■ Problem description ■
Please keep to the lines below from the one with "else if j < pos then" through the one with "else t.engineFill c", and restate them word for word, ends included.

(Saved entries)

________________

/-- Ends a transfer with a code at a position. -/
def State.endCopy (s : State) (c code pos : Nat) : State := s.modHead c (fun q => { q with status := some (copyStatus code pos) })

/-- The status when the last byte is written: 0, or 3 where a poisoned byte was read (R280). -/
def CopyCmd.finalStatus (q : CopyCmd) : Word :=
  match q.poisonAt with
  | none => 0
  | some p => copyStatus 3 p

/-- Notes n bytes or elements done of a total, k bytes of the buffer written with them, and the end (R280, R282). -/
def State.moved (s : State) (c n total k : Nat) (pz : Option Nat) : State :=
  s.modHead c (fun q =>
    let q := { q with done := q.done + n, buf := q.buf.drop k, bufBad := q.bufBad.filterMap (fun b => if k ≤ b then some (b - k) else none)
                      elem := none, poisonAt := if q.poisonAt.isSome then q.poisonAt else pz }
    if q.cancel then { q with status := some (copyStatus 5 q.done) }
    else if total ≤ q.done then { q with status := some q.finalStatus } else q)

/-- The code of a place that cannot be reached (R280). -/
def Reach.code : Reach → Nat
  | .absent => 1
  | _ => 2

/-- Resolves the element or index-list entry of `size` bytes that is reached: checked once, with the entry in force then, which serves until the
element is done (R243, R279). -/
def State.engineElem (s : State) (c : Nat) (q : CopyCmd) (k : AccKind) (a : Word) (size : Nat) : Reach × State :=
  match q.elem with
  | some e => s.engineAt c { q with tb := e.toList } k a size false
  | none =>
    match s.engineAt c q k a size true with
    | (.at p, t) => (.at p, t.modHead c (fun q => { q with
        elem := some (if fld a 63 60 = 0 then (s.lookup c (fld a 56 0)).1 else none) }))
    | r => r

/-- Resolves an address of the engine: of a checked range, or of the element under way, of `size` bytes. -/
def State.engineReach (s : State) (c : Nat) (q : CopyCmd) (k : AccKind) (a : Word) (n : Nat) (anew : Bool) (size : Nat) : Reach × State :=
  if anew then s.engineElem c q k a size else s.engineAt c q k a n false

/-- Reads the next bytes from an address on into the buffer of the command at the head, no more than a 4-byte element at a turn, so that each
is old or new by itself (R8, R269, R278): the state, or what ends the transfer. `left` bytes of the piece, element or entry are unread. -/
def State.engineFill (s : State) (c : Nat) (q : CopyCmd) (anew : Bool) (a : Word) (left : Nat) : Except Reach State :=
  let n := Nat.min left (4 - a.toNat % 4)
  match s.engineReach c q .load a n anew left with
  | (.at p, s) => match s.engineRead c p n with
    | none => .ok s
    | some (bs, pz, s) => .ok (s.modHead c (fun q =>
        { q with
          buf := q.buf ++ bs, bufBad := q.bufBad ++ (if pz then (List.range bs.length).map (q.buf.length + ·) else [])
          elem := if n = left then none else q.elem }))
  | (.stall, s) => .ok s
  | (r, _) => .error r

/-- The addresses of byte `pos` of a copy or fill at its source and its destination. -/
def CopyCmd.srcAt (q : CopyCmd) (pos : Nat) : Word :=
  let d := shapeDims q.shape
  q.src + w64 (pos / d.bytes * d.sstride + pos % d.bytes)
def CopyCmd.dstAt (q : CopyCmd) (pos : Nat) : Word :=
  let d := shapeDims q.shape
  q.dst + w64 (pos / d.bytes * d.dstride + pos % d.bytes)

/-- The byte that a place is, whatever space named it: kind, owner, offset. -/
def At.spot (c : Nat) : At → Nat × Nat × Nat
  | .mem p pa => (0, p, pa)
  | .raw p pa => (0, p, pa)
  | .sys p off => (1, p, off)
  | .fw off => (2, 0, off)
  | .own off => (3, c, off)
  | .tile t off => (3, t, off)
  | .role t off => (3, t, off)
  | .domain d off => (4, d, off)
  | .stall r off => (5, r, off)

/-- The byte that the engine finds at an address of a checked range. -/
def State.copySpot (s : State) (c : Nat) (q : CopyCmd) (k : AccKind) (a : Word) : Option (Nat × Nat × Nat) :=
  match (s.engineAt c q k a 1 false).1 with
  | .at p => some (p.spot c)
  | _ => none

/-- The byte of the transfer, not yet written, whose destination is the byte at which source byte `pos` lies under another address (R276). -/
def State.copyAlias (s : State) (c : Nat) (q : CopyCmd) (pos : Nat) : Option Nat :=
  match s.copySpot c q .load (q.srcAt pos) with
  | none => none
  | some x => ((List.range ((shapeDims q.shape).total - q.done)).map (q.done + ·)).find? (fun j =>
      decide (j ≠ pos) && s.copySpot c q .store (q.dstAt j) == some x)

/-- Reads on in a copy, n bytes at most: a source byte that is also a destination byte to come holds, at the free value's choice, what it holds now
or what the transfer leaves there (R8, R276; DEDUCED, log 81). -/
def State.copyRead (s : State) (c : Nat) (q : CopyCmd) (n : Nat) : Except Reach State :=
  let pos := q.done + q.buf.length
  match s.copyAlias c q pos with
  | none => s.engineFill c q false (q.srcAt pos) n
  | some j =>
    let t := s.freeNext
    if !Config.freeBool s.freeCtr then t.engineFill c q false (q.srcAt pos) n
    else if j < pos then
      let k := Nat.min (Nat.min n 4) (pos - j)
      .ok (t.modHead c (fun q => { q with
        buf := q.buf ++ (q.buf.drop (j - q.done)).take k
        bufBad := q.bufBad ++ (q.bufBad.filterMap (fun b => if j - q.done ≤ b ∧ b < j - q.done + k then some (b + (pos - j)) else none)) }))
    else t.engineFill c q false (q.srcAt j) (Nat.min n ((shapeDims q.shape).bytes - j % (shapeDims q.shape).bytes))

/-- A step of a copy or a fill: bytes are read, and those of one destination piece within one row are then written as one unit. Where more are
left, the free value says whether the engine reads on before it writes (R8, R276; DEDUCED, log 81). -/
def State.copyPiece (s : State) (c : Nat) (q : CopyCmd) : State :=
  let d := shapeDims q.shape
  let x := q.done % d.bytes
  let pos := q.done + q.buf.length
  let dest := q.dstAt q.done
  let n := Nat.min (d.bytes - x) (64 - dest.toNat % 64)
  let fill := ctlMode q.ctl == .fill
  let short := decide (q.buf.length < n)
  let more := decide (pos < d.total) && !q.cancel
  let s' := if more && !short && !fill then s.freeNext else s
  if !fill && (short || (more && Config.freeBool s.freeCtr)) then
    match s'.copyRead c q (if short then n - q.buf.length else d.bytes - pos % d.bytes) with
    | .ok s => s
    | .error r => s'.endCopy c r.code q.done
  else
    let bs := if fill then tabulate n (fun i => BitVec.ofNat 8 (q.src.toNat / 2 ^ (8 * ((x + i) % 8)))) else q.buf.take n
    let bad := q.bufBad.find? (fun b => decide (b < n))
    match s'.engineAt c q .store dest n false with
    | (.at p, s) => match s.engineWrite c p bs bad.isSome true with
      | some s => s.moved c n d.total n (bad.map (· + q.done))
      | none => s.engineWants c p
    | (.stall, s) => s
    | (r, s) => s.endCopy c r.code q.done

/-- The engine stops at an element: the failing address goes to the parameter block (R275, R279). -/
def State.stopAt (s : State) (c : Nat) (q : CopyCmd) (code : Nat) (a : Word) : State :=
  match s.engineStore c c (ctlBlock q.ctl + 16) (cellsAt (ctlBlock q.ctl + 16) (toBytes 8 a.toNat)) false false with
  | some s => s.endCopy c code q.done
  | none => s

/-- The operator of a scatter with duplicate mode 1 (R274). -/
def scatterOp (op n : Nat) (v : Word) : AtomOp :=
  let w : AtW := if n = 8 then .d else .w
  match op with
  | 0 => .amo .add w v
  | 1 => .amo .min w v
  | 2 => .amo .max w v
  | 3 => .amo .or w v
  | _ => .amof .fadd (if n = 8 then .d else .s) v

/-- Writes the element that the buffer holds behind its index (R279). -/
def State.putElem (s : State) (c : Nat) (q : CopyCmd) (dest : Word) (n : Nat) (anew : Bool) : State :=
  let bs := q.buf.drop 4
  match s.engineReach c q .store dest n anew n with
  | (.at p, s) =>
    if anew && ctlCombine q.ctl then
      match s.engineAtomic c p n (fun a old => atomCells (scatterOp (ctlOp q.ctl) n (wordOf bs)) a old) with
      | some (pz, s) => if pz then s.stopAt c q 3 dest else s.moved c 1 (shapeCount q.shape) (4 + n) none
      | none => s.engineWants c p
    else match s.engineWrite c p bs false false with
      | some s => s.moved c 1 (shapeCount q.shape) (4 + n) none
      | none => s.engineWants c p
  | (.stall, s) => s
  | (r, s) => s.stopAt c q r.code dest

________________

■ Result for this exercise ■
    else if j < pos then
      let k := Nat.min (Nat.min n 4) (pos - j)
      .ok (t.modHead c (fun q => { q with
        buf := q.buf ++ (q.buf.drop (j - q.done)).take k
        bufBad := q.bufBad ++ (q.bufBad.filterMap (fun b => if j - q.done ≤ b ∧ b < j - q.done + k then some (b + (pos - j)) else none)) }))
    else t.engineFill c q false (q.srcAt j) (Nat.min n ((shapeDims q.shape).bytes - j % (shapeDims q.shape).bytes))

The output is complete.